- What this task involves
For each line in the data that includes "hasRoom", make a copy.
--------------------------------
/-- Note that the shape in force cannot open: the fallback and its reshape, or fatal_shape (R556, R557). -/
def noteShape (s : State) : State :=
  let s := if (chooseShape s).isSome then { s with red.status.fatal_shape := false } else s
  if shapeOpens s s.shapeNow then s
  else match fallbackShape s with
    | some i =>
      if s.red.status.fallback_shape then s
      else
        let s := { s with red.status.fallback_shape := true }
        if s.red.status.reshape = 0 ∧ s.redun.cutover.isNone then tryReshape i false s
        else { s with redun.page := s.redun.page.map fun p => { p with pending := some i } }
    | none => if s.red.status.fatal_shape then s else fatalCondition { s with red.status.fatal_shape := true }

/-! ### Choice of dies and blocks (R412, R463, R478) -/

/-- Pages of a member on each plane (R409). -/
def memberPages (s : State) (p : Shape) (die : Nat) : Nat := 4 * p.slots / (s.geo die).planes

/-- The open block of a stream on a die with room for a member. -/
def openBlock (s : State) (copy : Bool) (p : Shape) (die : Nat) : Option Nat :=
  (s.reclaim.blocks.find? fun q => q.1 / 4096 == die && q.2.state == .opened && q.2.copyStream == copy
    && decide (q.2.next_page + memberPages s p die ≤ (s.geo die).pages)).map fun q => q.1 % 4096

/-- The erased block that a stream opens on a die: lowest pe for the host stream, highest for the copy stream (R478). -/
def erasedBlock (s : State) (copy : Bool) (die : Nat) : Option Nat :=
  let l := ((List.range (s.geo die).blocks).filter fun b => decide (16 ≤ b) && (s.blockAt (blockKey die b)).state == .erased)
  leastOn (fun b => if copy then 2 ^ 32 - (s.blockAt (blockKey die b)).pe else (s.blockAt (blockKey die b)).pe) l

/-- The die has room for a member. -/
def hasRoom (s : State) (copy : Bool) (p : Shape) (die : Nat) : Bool :=
  (openBlock s copy p die).isSome || (erasedBlock s copy die).isSome

/-- Dies of a channel in the order of its cursor, those that were skipped first (R412). -/
def cursorOrder (s : State) (copy : Bool) (c : Nat) : List Nat :=
  let at_ := (if copy then s.shroud.cursor_copy else s.shroud.cursor_host).look 0 c
  let owed := (if copy then s.shroud.skipped_copy else s.shroud.skipped_host).filter fun d => dieChannel d == c
  owed ++ (((List.range 32).map fun i => 32 * c + (at_ + i) % 32).filter fun d => s.declared d && !owed.contains d)

/-- The die a member takes on a channel. -/
def pickDie (s : State) (copy : Bool) (p : Shape) (c : Nat) : Option Nat :=
  (cursorOrder s copy c).find? fun d => s.usable d && hasRoom s copy p d

/-- The cursor moves past the die taken; dies passed over keep their turn. -/
def moveCursor (copy : Bool) (c die : Nat) (s : State) : State :=
  let passed := (cursorOrder s copy c).takeWhile fun d => d != die
  let owed := if copy then s.shroud.skipped_copy else s.shroud.skipped_host
  let was := owed.contains die
  let owed := (owed.filter fun d => d != die) ++ passed.filter fun d => !owed.contains d
  let pos := if was then (if copy then s.shroud.cursor_copy else s.shroud.cursor_host).look 0 c else (die % 32 + 1) % 32
  if copy then { s with shroud.skipped_copy := owed, shroud.cursor_copy := s.shroud.cursor_copy.put c pos }
  else { s with shroud.skipped_host := owed, shroud.cursor_host := s.shroud.cursor_host.put c pos }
--------------------------------
- Response to the task
def hasRoom (s : State) (copy : Bool) (p : Shape) (die : Nat) : Bool :=
  (cursorOrder s copy c).find? fun d => s.usable d && hasRoom s copy p d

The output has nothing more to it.